In 1834, US President Polk sided with Texans who were tired of paying taxes to Mexican generals. Troops marched on La Paz and San Jose del Cabo. At the bargaining table, Americans conceded they didn’t need any more desert than they already had. Baja was thus left to the Mexicans. Today, Cabo San Lucas is unspoiled and is one of the world’s best fishing areas. It remains Los Cabos’ primary tourist attraction with beautiful white sand beaches, great shopping and a large American retiree population. Last year, 550,000 visitors arrived by air, car and cruise ships.

We began our tour at the Cabo Adventures Dolphin park, which was a short walk from the pier where we tendered in. Cabo is a tender port, meaning the ship actually anchors out in the bay and small tender boats transport passengers to and from the port. We were split up into groups and loaded into our Mercedes Unimog trucks to begin our adventure. Our truck made it about two blocks before the engine quit right in the middle of the road. The driver was able to coast backwards down the hill out of traffic. Our tour guide called and we had another truck there to pick us up in minutes. Better to break down 2 blocks from headquarters than in the middle of the desert!

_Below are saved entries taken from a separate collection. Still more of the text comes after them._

/-- A QUERY that passes its checks captures the record as it stands, with the number of its staged records in their place,
its place in the map and its effective priority and hold, hands the snapshot write to the port, and stays in execution
with no CMD_RESULT. Nothing else changes. The settings followed are those of the leader, who is the first member of the group,
or of the context itself in none: the effective priority, and the mask, are the leader's; the effective hold is on when the
leader's host hold is, or, of a context that is not exclusive, when its group has the flag and a failed member, or its signal
level is 1 and the action set holds HOLD. -/
def Obligations.QueryCapturesTheRecord : Prop :=
  ∀ (m : QueryCommand) (s : State) (i : Nat), Fetched s →
    (m.selector = 0 ∧ m.index.toNat = i ∧ i < 4096 ∧ (s.ctx i).isOpen = true) ∨
      (m.selector = 1 ∧ s.lookup ⟨m.peer, m.tag⟩ = some i) →
    m.address.toNat % 64 = 0 → s.mayWrite m.address.toNat 512 = true →
    ∃ t n, exec (.query (s.reply m)) s = .next t ∧
      t = { s with
        command := { s.command with
          fetch := none, head := (s.command.head + 1) % s.command.size, executing := some ⟨m.hostTag, i⟩ }
        delivery := { s.delivery with snapshotPort := .waiting ⟨m.address.toNat, n⟩ } } ∧
      n.index = i ∧ n.record = { s.ctx i with staged := [] } ∧ n.stagedCount = (s.ctx i).staged.length ∧
      n.effPriority = s.effPriority i ∧ n.effHold = s.effHold i ∧
      (∀ lead, ((s.ctx i).group = none ∧ lead = i) ∨
          (∃ g more, (s.ctx i).group = some g ∧ (s.group g).members = lead :: more) →
        n.effPriority = (s.ctx lead).priority ∧ s.effMask i = (s.ctx lead).mask ∧
          (n.effHold = true ↔
            (s.ctx lead).hostHold = true ∨
              ((s.ctx i).exclusive = false ∧ ∃ g, (s.ctx i).group = some g ∧ (s.group g).holdOnFailure = true ∧
                0 < (s.group g).failed) ∨
              ((s.ctx i).exclusive = false ∧ (s.ctx i).signal = true ∧ s.actions.hold = true))) ∧
      (∀ k, (s.ctx i).key = some k → n.bucket = bucketOf k ∧
        n.position = (s.bucket (bucketOf k)).findIdx fun e => e.key == k) ∧
      ((s.ctx i).group = none → n.group = none) ∧
      ∀ g, (s.ctx i).group = some g → ∃ v, n.group = some v ∧ v.number = g ∧ v.leader = (s.group g).members.headD 0 ∧
        v.members = (s.group g).members.length ∧ v.done = (s.group g).done ∧ v.failed = (s.group g).failed ∧
        v.holdOnFailure = (s.group g).holdOnFailure ∧ v.place = (s.group g).members.findIdx fun j => j == i

/-- A waiting snapshot write is issued when its range lies within one enabled, write-permitted aperture, and otherwise
reported FAULT at once; a report ends the QUERY: its CMD_RESULT carries OK or BAD_ADDRESS with the index, takes the
reserved entry, and no command is in execution. -/
def Obligations.SnapshotWriteEndsTheQuery : Prop :=
  ∀ (s : State) (w : SnapshotWrite) (q : QueryExec), s.resets.held = false → s.command.executing = some q →
    let endedBy := fun (t : State) (status : CmdStatus) =>
      t.command = { s.command with executing := none } ∧ t.delivery.snapshotPort = .idle ∧
        t.notice = { s.notice with
          reserved := false, queue := s.notice.queue ++ [Notice.cmdResult q.index q.hostTag 2 status] } ∧
        t.contexts = s.contexts ∧ t.staging = s.staging ∧ t.delivery.jobs = s.delivery.jobs ∧
        t.delivery.issueOrder = s.delivery.issueOrder ∧ t.map = s.map ∧ t.resets = s.resets
    (s.delivery.snapshotPort = .waiting w → s.mayWrite w.address 512 = true →
      ∃ t, exec .snapshotWriteIssue s = .next t ∧ t.delivery.snapshotPort = .issued w ∧ t.notice = s.notice ∧
        t.command = s.command ∧ t.contexts = s.contexts ∧ t.staging = s.staging ∧
        t.delivery.jobs = s.delivery.jobs ∧ t.delivery.issueOrder = s.delivery.issueOrder) ∧
      (s.delivery.snapshotPort = .waiting w → s.mayWrite w.address 512 = false →
        ∃ t, exec .snapshotWriteIssue s = .next t ∧ endedBy t .badAddress) ∧
      (s.delivery.snapshotPort = .issued w →
        (∃ t, exec (.snapshotWriteReport (s.reply .ok)) s = .next t ∧ endedBy t .ok) ∧
          ∃ t, exec (.snapshotWriteReport (s.reply .fault)) s = .next t ∧ endedBy t .badAddress)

The entire tour is 72 kilometers or about 43 miles. Given we made a loop (roughly speaking) we drove about 21 miles into the wilderness. The first few miles were on paved road but we were soon on sand and dirt and I was glad we were in a 4 x 4. After a couple of more miles civilization disappeared – I mean there was nothing but the occasional “ranch”. These ranches were modest at best and their cattle were allowed to freely roam to search for whatever food they could find. By the looks of some of the cows, they weren’t finding much. Jose Luis gave us a running commentary on the flora and fauna as we rode. He also told us about the history of Cabo and the surrounding region. At one point, we stopped and got out of the trucks so we could see up close some of the species of cactus, trees. He even showed us the amazing echo one could achieve in the valley by yelling really loud – though the echo did sound more like our driver Ivan than Jose.

After awhile we arrived at the ranch where we had our lunch. There were nice, clean restroom facilities there as well. First though we had the opportunity to feed some of the baby goats there corn tortillas. We “Frisbee” tossed the tortillas over the fence, much to the delight of the goats. Next up was the tequila tasting. We were all given small little ceramic tasting cups on a ribbon that fit around our neck (our souvenirs). We taste white and gold tequila, both made from 100% blue agave and mescale tequila, which is made from green agave. I liked them all and was ready for more. We also got to try blue agave syrup, which was excellent…lighter than honey. Jose compared it to maple syrup.

We then moved over to another area where Jose Luis showed us how the natives used to grind corn hominy and made tortillas. He worked up a pretty good sweat raking and crushing the hominy until he had a nice ball of corn “dough”, which he patted out into a tortilla. Our final activity at the ranch was lunch and it was yummy. We had chicken mole, seasoned beef, refried beans, cactus salad, soft drinks, beer and some other stuff that I’m forgetting. Excellent! We finished off the tour by taking the quick route back…first through the backcountry and then on to the highway. Once we hit the pavement, Jose Luis opened up the “bar” in the back and we had one final toast to our fellow tourists and to our tour guide and driver. A fitting end to a wonderful tour.

Once back onboard, we took advantage of the nice, warm weather and sunned up on Deck 10 and then snuck in a nap afterwards. The highlight of the evening was a marriage proposal during the Ron Pearson (comedian) show. The groom had arranged to be picked out of the audience by Ron and put on the spot to ask his girlfriend of 2.5 years to marry him. After offering him $21.29 out of his pocket, a Disney cap and bottle of champagne from backstage and various and sundry items donated by the audience, the guy finally said he didn’t have a ring. Ron then pulled the ring out of his pocket and handed it to the guy. He proposed and I’m pretty sure she accepted. This was Virgil’s (WVMD from the DIS Board) son, I believe.

Next was dinner at Palo, the exclusive adult-only restaurant on the Magic. Katy has really been looking forward to dining here since she's turned 18. Our server was Toni (he was a guy) and he did a good job of tending to our every request. Susan and I stuck with our usual filet mignon and Katy had the lobster ravioli. For dessert, we all had the chocolate souffle and then thought about the dessert we promised to eat for Brian so we got these. We're thinking of you son! Tomorrow, is Mazatlan!